Touro College Jacob D. Fuchsberg Law Center  (29-RC-230262)  Central Islip, NY, May 9, 2019.  The Board denied the Employer’s Request for Review of the Regional Director’s Decision and Certification of Representative as it raised no substantial issues warranting review.  The Employer had filed an objection contending that a Board Agent’s conduct of staring at an employee with a “cold gaze” cast reasonable doubt as to the fairness and validity of the election, and the Regional Director had overruled the objection without a hearing.  Petitioner—Consolidated Commercial Workers of America, Local 528.  Members McFerran, Kaplan, and Emanuel participated.

C Cases

No Unpublished C Cases Issued.


Appellate Court Decisions

Long Beach Memorial Medical Center d/b/a Long Beach MemorialCare Medical Center & MemorialCare Miller Children’s and Women’s Hospital Long Beach, Board Case No. 21-CA-157007 (reported at 366 NLRB No. 66) (D.C. Cir. decided May 10, 2019)

In an unpublished judgment, the Court enforced the Board’s order issued against this independent, non-profit subsidiary of Memorial Health Services that operates two hospitals in Long Beach, California, where it employs 6000 employees, including 2100 registered nurses represented by the California Nurses Association/National Nurses United.  In doing so, the Court upheld findings by the Board (Members Pearce and McFerran; Member Emanuel, dissenting in part) that the Employer unlawfully maintained two overbroad rules prohibiting direct-care providers from wearing union-branded pins, badges, and badge reels in non-patient care areas in violation of Section 8(a)(1).

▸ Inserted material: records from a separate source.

/-- Less than a unit away from a power of two, in its units, is that power of two alone. -/
theorem units_of_power {e n : ℤ} (h : |(n : ℝ) * 2 ^ (e - 52) - 2 ^ e| < 2 ^ (e - 52)) : n = 2 ^ 52 := by
  have hunits : (2 : ℝ) ^ e = 2 ^ 52 * 2 ^ (e - 52) := by
    rw [← zpow_natCast, ← zpow_add₀ two_ne_zero]
    congr 1
    push_cast
    ring
  have hpos := zpow_two_pos (e - 52)
  rw [hunits, ← sub_mul, abs_mul, abs_of_pos hpos] at h
  have hlt : |(n : ℝ) - 2 ^ 52| < 1 := lt_of_mul_lt_mul_right (h.trans_eq (one_mul _).symm) hpos.le
  have hlt' : |n - 2 ^ 52| < 1 := by exact_mod_cast hlt
  rw [abs_lt] at hlt'
  omega

theorem power_units (e : ℤ) : XReal.ofRat (((2 ^ 52 : ℤ) : Rat) * ratTwoPow (e - 52)) = .ofRat (ratTwoPow e) := by
  congr 1
  have h : ((((2 ^ 52 : ℤ) : Rat) * ratTwoPow (e - 52) : Rat) : ℝ) = ((ratTwoPow e : Rat) : ℝ) := by
    have hunits := two_zpow_units 52 e
    rw [Rat.cast_mul, value_ratTwoPow, value_ratTwoPow]
    norm_num at hunits ⊢
    exact hunits
  exact_mod_cast h

/-- A power of two in the range of binary64 is a value of either domain. -/
theorem twoPow_exact (m : NumMode) {z : ℤ} (hlo : -1022 ≤ z) (hhi : z ≤ 1022) :
    (m.twoPow z).isFinite = true ∧ (m.twoPow z).value = (2 : ℝ) ^ z := by
  have h := represents_twoPow m z
  cases m with
  | exact => exact h
  | binary64 =>
    have habs : |(2 : ℝ) ^ z| = 2 ^ z := abs_of_pos (zpow_two_pos z)
    have hsmall : |(2 : ℝ) ^ z| < 2 ^ (1024 : ℤ) - 2 ^ (970 : ℤ) := by
      rw [habs]
      exact (zpow_lt_zpow_right₀ one_lt_two (by omega)).trans_le half_le_overflow
    obtain ⟨e, n, hleast, hbelow, habove, hw, hdistance, -⟩ := h.2.2 (zpow_two_pos z).ne' hsmall
    have he : ExponentOf ((2 : ℝ) ^ z) e := ⟨hleast, hbelow, habove⟩
    obtain rfl : e = z := le_antisymm
      (he.le hlo (by rw [habs]; exact zpow_lt_zpow_right₀ one_lt_two (by omega))) (he.ge habs.ge)
    obtain rfl : n = 2 ^ 52 :=
      units_of_power (hdistance.trans_lt (zpow_lt_zpow_right₀ one_lt_two (by omega)))
    rw [hw, power_units, value_ofRat, value_ratTwoPow]
    exact ⟨rfl, rfl⟩

end Sys2Proof
namespace Sys2Proof.Machine

/-! ### The table -/

/-- The exact frequency number of a note (R29). -/
noncomputable def noteFnum (i : Fin 12) : ℝ := 1024 * 440 * (2 : ℝ) ^ (((i.val : ℝ) - 21) / 12) / 375

theorem noteFnum_pow (i : Fin 12) : (4 * noteFnum i) ^ 12 = (1802240 / 375) ^ 12 * 2 ^ i.val / 2 ^ 21 := by
  have hroot : ((2 : ℝ) ^ (((i.val : ℝ) - 21) / 12)) ^ 12 = 2 ^ i.val / 2 ^ 21 := by
    rw [← Real.rpow_natCast, ← Real.rpow_mul (by norm_num)]
    norm_num
    rw [Real.rpow_sub (by norm_num), Real.rpow_natCast]
    norm_num
  rw [noteFnum, show 4 * (1024 * 440 * (2 : ℝ) ^ (((i.val : ℝ) - 21) / 12) / 375) =
    1802240 / 375 * 2 ^ (((i.val : ℝ) - 21) / 12) by ring, mul_pow, hroot]
  ring

theorem noteFnum_pos (i : Fin 12) : 0 < noteFnum i := by
  unfold noteFnum
  positivity

/-- The floors of four times the frequency numbers. -/
def quarterFloor : Fin 12 → Nat := ![1428, 1513, 1603, 1699, 1800, 1907, 2020, 2140, 2268, 2402, 2545, 2697]

/-- No note is near a quarter: so no scaled one is half-way between integers. -/
theorem noteFnum_between (i : Fin 12) :
    quarterFloor i + 1 / 100 < 4 * noteFnum i ∧ 4 * noteFnum i < quarterFloor i + 99 / 100 := by
  have hpow := noteFnum_pow i
  have hpos := noteFnum_pos i
  constructor
  · refine lt_of_pow_lt_pow_left₀ 12 (by positivity) ?_
    rw [hpow]
    fin_cases i <;> norm_num [quarterFloor]
  · refine lt_of_pow_lt_pow_left₀ 12 (by positivity) ?_
    rw [hpow]
    fin_cases i <;> norm_num [quarterFloor]

theorem quarterFloor_ge (i : Fin 12) : 1428 ≤ quarterFloor i := by
  revert i
  decide

theorem quarterFloor_le (i : Fin 12) : quarterFloor i ≤ 2697 := by
  revert i
  decide

theorem noteFnum_bounds (i : Fin 12) : 357 < noteFnum i ∧ noteFnum i < 675 := by
  obtain ⟨hlo, hhi⟩ := noteFnum_between i
  have hge : (1428 : ℝ) ≤ quarterFloor i := by exact_mod_cast quarterFloor_ge i
  have hle : (quarterFloor i : ℝ) ≤ 2697 := by exact_mod_cast quarterFloor_le i
  constructor <;> linarith

theorem ulpBound_lt : ulpBound < 1 / 1000000 := by
  norm_num [ulpBound]

theorem ulpBound_pos : 0 < ulpBound := zpow_two_pos _

/-- The powers of two by which KEY2FNUM compensates the clamp. -/
theorem shift_bounds {d : ℤ} (hlo : -2 ≤ d) (hhi : d ≤ 2) : (1 / 4 : ℝ) ≤ 2 ^ d ∧ (2 : ℝ) ^ d ≤ 4 := by
  constructor
  · calc (1 / 4 : ℝ) = 2 ^ (-2 : ℤ) := by norm_num
      _ ≤ 2 ^ d := zpow_le_zpow_right₀ one_le_two hlo
  · calc (2 : ℝ) ^ d ≤ 2 ^ (2 : ℤ) := zpow_le_zpow_right₀ one_le_two hhi
      _ = 4 := by norm_num

/-- What is near a scaled note and below the ceiling is not half-way between integers. -/
theorem scaled_not_half {y : ℝ} (i : Fin 12) {d : ℤ} (hlo : -2 ≤ d) (hhi : d ≤ 2)
    (hclose : |y - noteFnum i * 2 ^ d| ≤ 5 * ulpBound) (hy : y < 1023) (n : Nat) : |y - n| ≠ 1 / 2 := by
  intro heq
  obtain ⟨k, hk⟩ : ∃ k : ℤ, 2 * y = k := by
    obtain h | h := (abs_eq (by norm_num)).mp heq
    · exact ⟨2 * n + 1, by push_cast; linarith⟩
    · exact ⟨2 * n - 1, by push_cast; linarith⟩
  obtain ⟨hbelow, habove⟩ := noteFnum_between i
  have hbound := ulpBound_lt
  rw [abs_le] at hclose
  obtain ⟨hleft, hright⟩ := hclose
  have hnote := (noteFnum_bounds i).1
  by_cases htop : d = 2
  · rw [htop] at hleft
    norm_num at hleft
    linarith
  · obtain ⟨c, hc⟩ : ∃ c : ℕ, 2 * (2 : ℝ) ^ (-d) = c ∧ (c : ℝ) ≤ 8 := by
      refine ⟨2 ^ (1 - d).toNat, ?_, ?_⟩
      · push_cast
        rw [← zpow_natCast, Int.toNat_of_nonneg (by omega), sub_eq_add_neg, zpow_add₀ two_ne_zero, zpow_one]
      · calc ((2 ^ (1 - d).toNat : ℕ) : ℝ) ≤ ((2 ^ 3 : ℕ) : ℝ) := by
              exact_mod_cast Nat.pow_le_pow_right (by decide) (by omega)
          _ = 8 := by norm_num
    have hinv : (2 : ℝ) ^ d * 2 ^ (-d) = 1 := by rw [← zpow_add₀ two_ne_zero]; simp
    obtain ⟨hc, hc8⟩ := hc
    have hquarter : k * c - 4 * noteFnum i = 2 * c * (y - noteFnum i * 2 ^ d) := by
      rw [← hc, ← hk]
      linear_combination 4 * noteFnum i * hinv
    have hlow : (quarterFloor i : ℝ) < k * c := by nlinarith
    have hhigh : (k * c : ℝ) < quarterFloor i + 1 := by nlinarith
    have hlow' : (quarterFloor i : ℤ) < k * c := by exact_mod_cast hlow
    have hhigh' : k * c < (quarterFloor i : ℤ) + 1 := by exact_mod_cast hhigh
    omega

/-! ### The frequency number of a key -/

/-- The ceiling of R133. -/
theorem ceiling_value {x : XReal} (h : x.isFinite = true) :
    (if XReal.lt (.ofRat 1023) x then .ofRat 1023 else x).isFinite = true ∧
      (if XReal.lt (.ofRat 1023) x then .ofRat 1023 else x).value = min 1023 x.value := by
  have hlt : XReal.lt (.ofRat 1023) x = true ↔ (1023 : ℝ) < x.value := by
    rw [(lt_rat_iff h 1023).2]
    norm_num
  split
  · next hx => exact ⟨rfl, by rw [value_ofRat, min_eq_left (hlt.mp hx).le]; norm_num⟩
  · next hx => exact ⟨h, (min_eq_right (not_lt.mp fun h' => hx (hlt.mpr h'))).symm⟩

/-- `rne` of a value that is not negative. -/
theorem rne_nonneg {x : XReal} (h : x.isFinite = true) (h0 : 0 ≤ x.value) :
    x.rne = .ofRat (x.rneMag 1) ∧ NearestEven x.value (x.rneMag 1) := by
  have hneg : x.isNeg = false := Bool.eq_false_iff.mpr fun hn => ((isNeg_iff h).mp hn).not_ge h0
  have hround := rneMag_finite h (c := 1) (by norm_num)
  rw [abs_of_nonneg h0] at hround
  refine ⟨by simp [XReal.rne, h, XReal.rneInt, hneg], ?_⟩
  rw [Rat.cast_one, mul_one] at hround
  exact hround

section
variable (m : NumMode) (i : Fin 12) {d : ℤ} (hlo : -2 ≤ d) (hhi : d ≤ 2)
include hlo hhi

/-- A note scaled by the power of two that compensates the clamp. -/
theorem scaled_spec : (m.mul (fnumEntry m i.val) (m.twoPow d)).isFinite = true ∧
    Represents m ((fnumEntry m i.val).value * (2 : ℝ) ^ d) (m.mul (fnumEntry m i.val) (m.twoPow d)) ∧
    |(m.mul (fnumEntry m i.val) (m.twoPow d)).value - noteFnum i * 2 ^ d| ≤ 5 * ulpBound := by
  have hentry : Represents m (noteFnum i) (fnumEntry m i.val) := represents_fnumEntry m i.val
  obtain ⟨hnote1, hnote2⟩ := noteFnum_bounds i
  obtain ⟨hshift1, hshift2⟩ := shift_bounds hlo hhi
  have hbound := ulpBound_lt
  obtain ⟨hfinite, hclose⟩ := hentry.close (by rw [abs_of_pos (noteFnum_pos i)]; linarith)
  obtain ⟨hpower, hvalue⟩ := twoPow_exact m (z := d) (by omega) (by omega)
  have hscaled := represents_mul m hfinite hpower
  rw [hvalue] at hscaled
  have hclose' := abs_le.mp hclose
  have hsize : |(fnumEntry m i.val).value * (2 : ℝ) ^ d| < 4096 := by
    rw [abs_of_nonneg (by nlinarith)]
    nlinarith
  obtain ⟨hfinite', hscaledClose⟩ := hscaled.close hsize
  refine ⟨hfinite', hscaled, ?_⟩
  have hsplit : (m.mul (fnumEntry m i.val) (m.twoPow d)).value - noteFnum i * 2 ^ d =
      ((m.mul (fnumEntry m i.val) (m.twoPow d)).value - (fnumEntry m i.val).value * 2 ^ d) +
        ((fnumEntry m i.val).value - noteFnum i) * 2 ^ d := by ring
  have hmoved : |((fnumEntry m i.val).value - noteFnum i) * (2 : ℝ) ^ d| ≤ ulpBound * 4 := by
    rw [abs_mul, abs_of_pos (zpow_two_pos d)]
    exact mul_le_mul hclose hshift2 (zpow_two_pos d).le ulpBound_pos.le
  rw [hsplit]
  linarith [abs_add_le ((m.mul (fnumEntry m i.val) (m.twoPow d)).value - (fnumEntry m i.val).value * 2 ^ d)
    (((fnumEntry m i.val).value - noteFnum i) * 2 ^ d)]

/-- `fnum` of a note: the scaled note under the ceiling, and the integer nearest it. -/
theorem noteKey_spec (fnum : XReal) (hfnum : fnum = if XReal.lt (.ofRat 1023) (m.mul (fnumEntry m i.val) (m.twoPow d))
      then .ofRat 1023 else m.mul (fnumEntry m i.val) (m.twoPow d)) :
    fnum.isFinite = true ∧ fnum.value = min 1023 (m.mul (fnumEntry m i.val) (m.twoPow d)).value ∧
      88 < fnum.value ∧ fnum.value ≤ 1023 ∧
      fnum.rne = .ofRat (fnum.rneMag 1) ∧ 89 ≤ fnum.rneMag 1 ∧ fnum.rneMag 1 ≤ 1023 ∧
      |fnum.value - fnum.rneMag 1| < 1 / 2 := by
  obtain ⟨hfinite, -, hclose⟩ := scaled_spec m i hlo hhi
  set scaled := m.mul (fnumEntry m i.val) (m.twoPow d)
  obtain ⟨hfnumFinite, hvalue⟩ := ceiling_value hfinite
  rw [← hfnum] at hfnumFinite hvalue
  obtain ⟨hshift1, hshift2⟩ := shift_bounds hlo hhi
  obtain ⟨hnote1, hnote2⟩ := noteFnum_bounds i
  have hbound := ulpBound_lt
  have hclose' := abs_le.mp hclose
  have hlow : (89.2 : ℝ) < scaled.value := by nlinarith
  have hge : (89.2 : ℝ) < fnum.value := hvalue ▸ lt_min (by norm_num) hlow
  have hle : fnum.value ≤ 1023 := hvalue ▸ min_le_left _ _
  obtain ⟨hrne, hnearest⟩ := rne_nonneg hfnumFinite (by linarith)
  have hhalf : |fnum.value - fnum.rneMag 1| ≠ 1 / 2 := by
    obtain hlt | htop := lt_or_ge scaled.value 1023
    · rw [hvalue, min_eq_right hlt.le]
      exact scaled_not_half i hlo hhi hclose hlt _
    · rw [hvalue, min_eq_left htop]
      intro heq
      obtain h | h := (abs_eq (by norm_num)).mp heq
      · have : (2046 : ℝ) = 2 * fnum.rneMag 1 + 1 := by linarith
        have : 2046 = 2 * fnum.rneMag 1 + 1 := by exact_mod_cast this
        omega
      · have : (2047 : ℝ) = 2 * fnum.rneMag 1 := by linarith
        have : 2047 = 2 * fnum.rneMag 1 := by exact_mod_cast this
        omega
  have hlt := lt_of_le_of_ne hnearest.le_half hhalf
  have hlt' := abs_lt.mp hlt
  have h89 : (88 : ℝ) < fnum.rneMag 1 := by linarith
  have h1023 : (fnum.rneMag 1 : ℝ) < 1024 := by linarith
  refine ⟨hfnumFinite, hvalue, by linarith, hle, hrne, ?_, ?_, hlt⟩
  · exact_mod_cast h89
  · exact Nat.lt_succ_iff.mp (by exact_mod_cast h1023)

end

/-! ### The correction -/

/-- The correction: the frequency of `fnum` over that of its nearest integer. -/
theorem keyCorrection_spec (m : NumMode) {fnum : XReal} (hfinite : fnum.isFinite = true) (hge : 88 < fnum.value)
    (hle : fnum.value ≤ 1023) {n : Nat} (hrne : fnum.rne = .ofRat n) (hn : 89 ≤ n) (hn' : n ≤ 1023) {block : ℤ}
    (h0 : 0 ≤ block) (h6 : block ≤ 6) : (keyCorrection m fnum block).isFinite = true ∧
      (∃ factor ideal achieved, Represents m (375 * (2 : ℝ) ^ (block - 13)) factor ∧
        Represents m (factor.value * fnum.value) ideal ∧ Represents m (factor.value * n) achieved ∧
        Represents m (ideal.value / achieved.value) (keyCorrection m fnum block)) ∧
      (m = .exact → (keyCorrection m fnum block).value = fnum.value / n) := by
  have hbound := ulpBound_lt
  obtain ⟨hpower, hpowerValue⟩ := twoPow_exact m (z := block - 13) (by omega) (by omega)
  have hfactor := represents_mul m (a := .ofRat 375) rfl hpower
  rw [value_ofRat, hpowerValue] at hfactor
  set factor := m.mul (.ofRat 375) (m.twoPow (block - 13))
  have hpow1 : (1 / 8192 : ℝ) ≤ 2 ^ (block - 13) := by
    calc (1 / 8192 : ℝ) = 2 ^ (-13 : ℤ) := by norm_num
      _ ≤ 2 ^ (block - 13) := zpow_le_zpow_right₀ one_le_two (by omega)
  have hpow2 : (2 : ℝ) ^ (block - 13) ≤ 1 / 128 := by
    calc (2 : ℝ) ^ (block - 13) ≤ 2 ^ (-7 : ℤ) := zpow_le_zpow_right₀ one_le_two (by omega)
      _ = 1 / 128 := by norm_num
  have hfactorValue : ((375 : Rat) : ℝ) * 2 ^ (block - 13) = 375 * 2 ^ (block - 13) := by norm_num
  rw [hfactorValue] at hfactor
  obtain ⟨hfactorFinite, hfactorClose⟩ := hfactor.close (by rw [abs_of_pos (by positivity)]; linarith)
  have hfc := abs_le.mp hfactorClose
  have hf1 : 0.045 < factor.value := by norm_num at hpow1 ⊢; linarith
  have hf2 : factor.value < 2.95 := by norm_num at hpow2 ⊢; linarith
  have hn1 : (89 : ℝ) ≤ n := by exact_mod_cast hn
  have hn2 : (n : ℝ) ≤ 1023 := by exact_mod_cast hn'
  have hideal := represents_mul m hfactorFinite hfinite
  have hachieved := represents_mul m (b := .ofRat n) hfactorFinite rfl
  rw [show (XReal.ofRat n).value = (n : ℝ) by rw [value_ofRat, Rat.cast_natCast]] at hachieved
  set ideal := m.mul factor fnum
  set achieved := m.mul factor (.ofRat n)
  obtain ⟨hidealFinite, hidealClose⟩ := hideal.close (by rw [abs_of_pos (by positivity)]; nlinarith)
  obtain ⟨hachievedFinite, hachievedClose⟩ := hachieved.close (by rw [abs_of_pos (by positivity)]; nlinarith)
  have hic := abs_le.mp hidealClose
  have hac := abs_le.mp hachievedClose
  have hachievedPos : 4 < achieved.value := by nlinarith
  have hidealPos : 0 < ideal.value := by nlinarith
  have hidealLe : ideal.value < 3100 := by nlinarith
  have hcorrection := represents_div m hidealFinite hachievedFinite (by linarith)
  have heq : keyCorrection m fnum block = m.div ideal achieved := by rw [keyCorrection, hrne]; rfl
  rw [heq]
  refine ⟨(hcorrection.close ?_).1, ⟨factor, ideal, achieved, hfactor, hideal, hachieved, hcorrection⟩, ?_⟩
  · rw [abs_of_pos (by positivity), div_lt_iff₀ (by linarith)]
    linarith
  · rintro rfl
    rw [hcorrection.2, hideal.2, hachieved.2, mul_div_mul_left _ _ (by linarith : factor.value ≠ 0)]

On review, the Court found no error in the Board’s application of the settled presumption, applicable to healthcare settings, that a blanket restriction on wearing union insignia in areas not devoted to immediate patient care is presumptively invalid, unless the employer establishes that the prohibition is necessary to avoid disruption of health-care operations or disturbance of patients.  The Court noted that neither of the rules contained language restricting their application to patient-care areas.  Moreover, the Court held that the Employer’s contentions that the pin rule only applied to patient-care areas, and that safety concerns justified the badge-reel rule, were not supported by the text of the rules.  Further, the Court held that the Employer’s argument, first raised on appeal, that the case should have been governed by Boeing Co., 365 NLRB No. 154 (2017), was jurisdictionally barred from review under Section 10(e) of the Act.  The Court noted that the Employer could have raised the issue to the Board while the case was pending on exceptions, or in a motion for reconsideration, but had not done so.

The Court’s judgment may be found here.


Administrative Law Judge Decisions

No Administrative Law Judge Decisions Issued.